My eyes wandered across the room, from the cramped stairs along the right-hand wall to the glowing wood-heater in front of me. Strange memories and thoughts floated around in my mind as I watched the hungry flames consume the wood. Once or twice, a picture of my dad came to me, reawakening the question I had asked myself for as long as I could remember: “Why did Dad leave us?”

It was a question I had hardly any hope of having answered. And even if the mystery were to be miraculously solved, I felt certain that the truth would be ugly; that he still wouldn’t want us. There would not be any fairy-tale ending for my family.
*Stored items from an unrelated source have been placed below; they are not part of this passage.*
theorem time_loadRun (s : State) (slot a : Nat) : (loadRun s slot a).time = s.time := by
  unfold loadRun
  split
  · exact time_loadEnd ..
  split
  · exact time_loadEnd ..
  dsimp only
  split
  · rw [time_loadEnd, time_loadRead]
  split
  · rw [time_loadEnd, time_loadRead]
  split
  · rw [time_loadEnd, time_loadRead]
  split
  · rw [time_loadEnd, time_loadRead, time_loadRead]
  split
  · rw [time_loadEnd, time_loadRead, time_loadRead]
  · rw [time_loadEnd, time_planKeep, time_loadRead, time_loadRead]

theorem time_planCmdWrite (s : State) (w : Word) : (planCmdWrite s w).time = s.time := by
  simp only [planCmdWrite, apply_ite State.time, time_regPut, time_regPairSet]
  repeat' split
  all_goals simp only [time_regPut, time_regPairSet]

theorem keepsTime_execLoadComplete (s : State) : KeepsTime s (execLoadComplete s) := by
  unfold execLoadComplete
  split <;> simp only [keepsTime_next, time_loadRun]

/-! ### RegRead -/

theorem time_loadLatch (s : State) (b : Blk) (i k n : Nat) : (loadLatch s b i k n).time = s.time := by
  simp only [loadLatch, time_foldl, implies_true]

theorem time_errCapt0Clear (s : State) (pg : Nat) : (errCapt0Clear s pg).time = s.time := by
  simp only [errCapt0Clear, time_clrReg]

theorem time_readElse (s : State) (b : Blk) (k : Nat) : ∀ x ∈ readElse s b k, x.2.time = s.time := by
  intro x hx
  unfold readElse at hx
  dsimp only at hx
  split at hx
  · obtain ⟨-, hx⟩ := Option.ite_none_right_eq_some.1 hx
    cases hx
    exact time_peekDie ..
  · obtain ⟨-, hx⟩ := Option.ite_none_right_eq_some.1 hx
    cases hx
    exact time_peekEdge ..
  · cases hx

theorem time_regReadAt (s : State) (b : Blk) (i k : Nat) : (regReadAt s b i k).2.time = s.time := by
  unfold regReadAt
  dsimp only
  split
  · exact time_errCapt0Clear ..
  split
  · rfl
  split
  · next hx => exact time_readElse _ _ _ _ hx
  split
  · exact time_countMasked ..
  split
  · exact time_captClear ..
  split
  · exact time_loadLatch ..
  · rfl
  · rfl

/-! ### RegOps -/

theorem time_cntZero (s : State) (b : Blk) (pg : Nat) : (cntZero s b pg).time = s.time := by
  simp only [cntZero, apply_ite State.time, time_regSet, time_foldl, ite_self, implies_true]

theorem time_ctrlWrite (s : State) (b : Blk) (pg : Nat) (w : Word) : (ctrlWrite s b pg w).time = s.time := by
  simp only [ctrlWrite, apply_ite State.time, time_cntZero, time_regSet, ite_self]

theorem time_irqForceWrite (s : State) (b : Blk) (pg : Nat) (w : Word) : (irqForceWrite s b pg w).time = s.time := by
  simp only [irqForceWrite, time_orReg]

theorem time_plainWrite (s : State) (r : RegRow) (k : Nat) (w : Word) : (plainWrite s r k w).time = s.time := by
  simp only [plainWrite, time_regSet]

theorem time_ringWrite (s : State) (pg : Nat) (r : RegRow) (k : Nat) (w : Word) :
    (ringWrite s pg r k w).time = s.time := by
  simp only [ringWrite, apply_ite State.time, time_plainWrite, time_statSet, time_regPut, ite_self]

theorem time_dieSWrite (s : State) (r : RegRow) (k : Nat) (w : Word) : (dieSWrite s r k w).time = s.time := by
  simp only [dieSWrite, apply_ite State.time, time_stagedWrite, time_presetWrite, time_rotWrite, time_pmapWrite,
    time_plainWrite, ite_self]

theorem time_vltWrite (s : State) (v i : Nat) (r : RegRow) (k : Nat) (w : Word) :
    (vltWrite s v i r k w).time = s.time := by
  simp only [vltWrite, apply_ite State.time, time_imapWrite, time_carveWrite, time_retireWrite, time_initCtrlWrite,
    time_ctxRowsWrite, time_plainWrite, ite_self]

theorem time_sltWrite (s : State) (e : Nat) (r : RegRow) (k : Nat) (w : Word) : (sltWrite s e r k w).time = s.time := by
  simp only [sltWrite, apply_ite State.time, time_setCfgWrite, time_setCheck, time_setRelease, time_plainWrite,
    ite_self]

theorem time_lseWrite (s : State) (e : Nat) (r : RegRow) (k : Nat) (w : Word) : (lseWrite s e r k w).time = s.time := by
  simp only [lseWrite, apply_ite State.time, time_deflectMaskWrite, time_routeHiWrite, time_portDimWrite,
    time_plainWrite, ite_self]

theorem time_opnWrite (s : State) (b : Blk) (blk : Nat) (r : RegRow) (k : Nat) (w : Word) :
    (opnWrite s b blk r k w).time = s.time := by
  simp only [opnWrite, apply_ite State.time, time_ifCfgWrite, time_plainWrite, time_ringWrite, time_steerHiWrite,
    ite_self]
Dad was gone, Mum had let me down, and now I had to deal with the realisation that there was no one I could trust… not even myself.


Waves of hopelessness, compounded by exhaustion, swept over me. I curled up on the lounge and tried to control the violent sobs which shook my body. I vaguely remember hearing the light clatter of dishes and the deep tone of Bob’s humming before sleep claimed me.